Per concludere l’esposizione della sua metafisica del senso comune Livi la presenta, nel quarto capitolo, come una valida alternativa nell’impasse della filosofia tra “razionalismo” e “scetticismo” (pp. 117-125), grazie al luogo sistematico che essa riconosce al “mistero”: l’essere è razionale (contro lo scetticismo) ma mai esauribile (contro il razionalismo). Esattamente qui si trova il luogo sistematico dove Livi individua la “funzione aletica” del senso comune, che consiste nell’«ancorare la verità del pensiero alla costante e vigile coscienza del limite, che è anzitutto limite dell’esperienza, e poi anche limite della critica o riflessione sull’esperienza» (p. 124).

Nell’ultimo punto, Livi espone la sua teoria a dei «[c]onfronti critici» (pp. 127-180), requisito indispensabile per realizzare la sua intenzione di raggiungere lo scopo della «massima chiarezza nell’esposizione». In confronto con la filosofia moderna di Cartesio, Kant, Gentile e Husserl, con Bontadini e Severino e con i post-metafisici Wittgenstein, Heidegger, Habermas, Gadamer e Vattimo, Livi sottolinea che la filosofia moderna ha oscurato il «valore aletico dell’esperienza» (p. 137) in quanto ha premesso alla verità il problema critico (cfr. p. 140). Esemplarmente, egli rifiuta anche la posizione del “realismo critico” che cerca di ristabilire il realismo partendo dal metodo critico di Cartesio e Kant (cfr. pp. 135-137). Perciò, una logica differente com’è appunto quella “aletica” non contrappone a sua volta una tesi bensì un metodo e cioè quello realistico del senso comune che verte sull’«evidenza innegabile […] dell’esistenza delle cose» (p. 141). Così, egli ristabilisce il nesso tra esperienza e metafisica (cfr. pp. 158 e 167), caratteristico della metafisica antica e medievale e sciolto nella modernità. Sembra che questo nesso sia il caratteristico della tradizione aristotelico-tommasiana nel momento in cui viene riconosciuto non solo in Cartesio il distruttore di tale nesso, ma viene inoltre ritenuto improponibile un ritorno a Parmenide in quanto quest’ultimo nega la molteplicità reale dell’ente reale dichiarando l’unità dell’essere erroneamente un’evidenza immediata (cfr. pp. 159 ss.). Tra i pensatori del Novecento, unicamente Wittgenstein e Heidegger vengono apprezzati perché lasciano spazio alla possibilità della dimensione mistica al fondamento dell’esperienza dell’essere (pp. 165 ss.). I pensatori post-metafisici quali Habermas o Vattimo affrontano invece la “dissoluzione del sapere epistemico” e quindi l’esito del nichilismo teoretico (cfr. pp. 167-171, 173-177).

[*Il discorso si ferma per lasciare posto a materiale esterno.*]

-- ==== Sys2Proof/Laws/Monitor.lean ====
section
/-! SUPPORT. The laws of the Monitor: the breakpoint list as a set, its form, and what each operation can do. -/

namespace Sys2Proof.Machine

theorem mem_setBreak (l : List Word) (a b : Word) : b ∈ setBreak l a ↔ b = a ∨ b ∈ l := by
  induction l with
  | nil => simp [setBreak]
  | cons c t ih =>
    unfold setBreak
    split
    · simp
    · split
      · rename_i h; subst h; simp
      · rw [List.mem_cons, ih, List.mem_cons]; tauto

theorem mem_clearBreak (l : List Word) (a b : Word) : b ∈ clearBreak l a ↔ b ≠ a ∧ b ∈ l := by
  induction l with
  | nil => simp [clearBreak]
  | cons c t ih =>
    unfold clearBreak
    split
    · rename_i h; subst h
      rw [ih, List.mem_cons]; tauto
    · rename_i h
      rw [List.mem_cons, ih, List.mem_cons]
      constructor
      · rintro (rfl | ⟨h1, h2⟩)
        · exact ⟨h, .inl rfl⟩
        · exact ⟨h1, .inr h2⟩
      · rintro ⟨h1, rfl | h2⟩
        · exact .inl rfl
        · exact .inr ⟨h1, h2⟩

/-- The breakpoint addresses rise strictly. -/
abbrev risingBp (l : List Word) : Prop := l.Pairwise (fun a b => a.toNat < b.toNat)

theorem rising_setBreak {l : List Word} (a : Word) (h : risingBp l) : risingBp (setBreak l a) := by
  induction l with
  | nil => simp [setBreak, risingBp]
  | cons c t ih =>
    obtain ⟨hc, ht⟩ := List.pairwise_cons.1 h
    unfold setBreak
    split
    · rename_i hlt
      refine List.pairwise_cons.2 ⟨fun b hb => ?_, h⟩
      rcases List.mem_cons.1 hb with rfl | hb
      · exact hlt
      · exact Nat.lt_trans hlt (hc b hb)
    · split
      · exact h
      · rename_i h1 h2
        refine List.pairwise_cons.2 ⟨fun b hb => ?_, ih ht⟩
        rcases (mem_setBreak t a b).1 hb with rfl | hb
        · have : b.toNat ≠ c.toNat := fun e => h2 (BitVec.eq_of_toNat_eq e)
          omega
        · exact hc b hb

theorem rising_clearBreak {l : List Word} (a : Word) (h : risingBp l) : risingBp (clearBreak l a) := by
  induction l with
  | nil => simp [clearBreak, risingBp]
  | cons c t ih =>
    obtain ⟨hc, ht⟩ := List.pairwise_cons.1 h
    unfold clearBreak
    split
    · exact ih ht
    · exact List.pairwise_cons.2 ⟨fun b hb => hc b ((mem_clearBreak t a b).1 hb).2, ih ht⟩

theorem Monitor.breakAt_iff (m : Monitor) (a : Word) : m.breakAt a = true ↔ a ∈ m.bp := by
  simp [Monitor.breakAt]

theorem Monitor.bpWf_apply {m : Monitor} (c : DbgCommand) (h : m.bpWf) : (m.apply c).bpWf := by
  cases c with
  | setBreakpoint a => exact rising_setBreak a h
  | clearBreakpoint a => exact rising_clearBreak a h
  | step => unfold Monitor.apply; dsimp only; split <;> exact h
  | deactivate => unfold Monitor.apply; dsimp only; split <;> exact h
  | pause => unfold Monitor.apply; dsimp only; split <;> exact h

/-- A command keeps "Running implies not stepping". -/
theorem Monitor.stepOk_apply {m : Monitor} (c : DbgCommand) (h : m.active = false → m.step = false) :
    (m.apply c).active = false → (m.apply c).step = false := by
  cases c <;> cases ha : m.active <;> simp_all [Monitor.apply]

/-- Everything the permission check can do. -/
theorem Monitor.permit_cases (m : Monitor) (pc : Word) :
    (m.active = true ∧ m.permit pc = (m.step, m)) ∨
    (m.active = false ∧ m.breakAt pc = true ∧ m.skipOnce = false ∧
      m.permit pc = (false, { m with active := true, step := false, skipOnce := false })) ∨
    (m.active = false ∧ (m.breakAt pc = false ∨ m.skipOnce = true) ∧
      m.permit pc = (true, { m with skipOnce := false })) := by
  unfold Monitor.permit
  cases ha : m.active <;> cases hb : m.breakAt pc <;> cases hs : m.skipOnce <;> simp

theorem Monitor.permit_bp (m : Monitor) (pc : Word) : (m.permit pc).2.bp = m.bp := by
  rcases m.permit_cases pc with ⟨_, e⟩ | ⟨_, _, _, e⟩ | ⟨_, _, e⟩ <;> rw [e]

/-- Draining the queue keeps what every command keeps. -/
theorem Monitor.foldl_apply_keeps {P : Monitor → Prop} (hP : ∀ m c, P m → P (m.apply c))
    (cs : List DbgCommand) (m : Monitor) (h : P m) : P (cs.foldl Monitor.apply m) := by
  induction cs generalizing m with
  | nil => exact h
  | cons c cs ih => exact ih _ (hP m c h)

end Sys2Proof.Machine
end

L’analisi di Livi rivela lucidamente in che senso fu l’astratta dicotomia tra idealismo e realismo (cfr. p. 136), tra soggettivismo e oggettivismo in quanto fondata su un concetto astratto-scientifico del soggetto conoscente e dell’epistemologia scientifica, che nella modernità ha condotto alla perdita di una prospettiva filosofico-metafisica e cioè alla perdita della dimensione “sapienziale” della filosofia, trasformando quest’ultima in una scienza astrattamente logica. La cosiddetta “postmodernità” con gli esiti nichilistici ed atei, nella conseguenza di questa interpretazione, non è il “superamento” della modernità bensì il compimento di un tale approccio ‘razionalistico’. Per trovare una strada alternativa a questo ‘destino’ della metafisica, Livi richiama giustamente la dimensione aletica della filosofia e si rifà al modello aristotelico-tommasiano della metafisica. La modernità viene accettata in quanto ci sono pensatori che – per la loro dottrina del ‘senso comune’ – si oppongono al rigore con cui la solita ‘linea’ di pensatori moderni ‘da Cartesio a Hegel’ realizza l’approccio critico ed il dubbio metodico (Cartesio, Spinoza, Kant, Fichte, Schelling, Hegel). Ma forse l’intuizione di Livi può anche servire a rivisitare e a rivalutare questa stessa ‘linea’ – dato che proprio gli autori moderni da lui proposti condividono in parte l’approccio moderno rifiutandone una forzatura unilaterale (lo stesso Vico, come anche Reid e Rosmini). Così è stato proprio Rosmini stesso ad elaborare una possibile conciliazione tra «senso comune» e «approccio trascendentale» (vedi il Nuovo Saggio) e di integrarla nella sua metafisica (vedi la Teosofia). Quel che questi autori tentano di rivalutare è proprio l’importanza costituiva della prospettiva soggettiva per qualsiasi esperienza umana e per la certezza di questa esperienza. In quanto Livi parla proprio della “certezza” dei cinque “giudizi di esistenza” come prima evidenza di ogni esperienza metafisica del «senso comune», ci si può chiedere se questo aspetto della “certezza” non abbia una componente irriducibilmente soggettiva (non soggettivistica o individualistica). In questo senso, un ulteriore dialogo con il pensiero moderno potrebbe scoprire anche negli autori moderni degli approcci positivi e delle possibilità di un nuovo dialogo con l’intenzione della «filosofia del senso comune».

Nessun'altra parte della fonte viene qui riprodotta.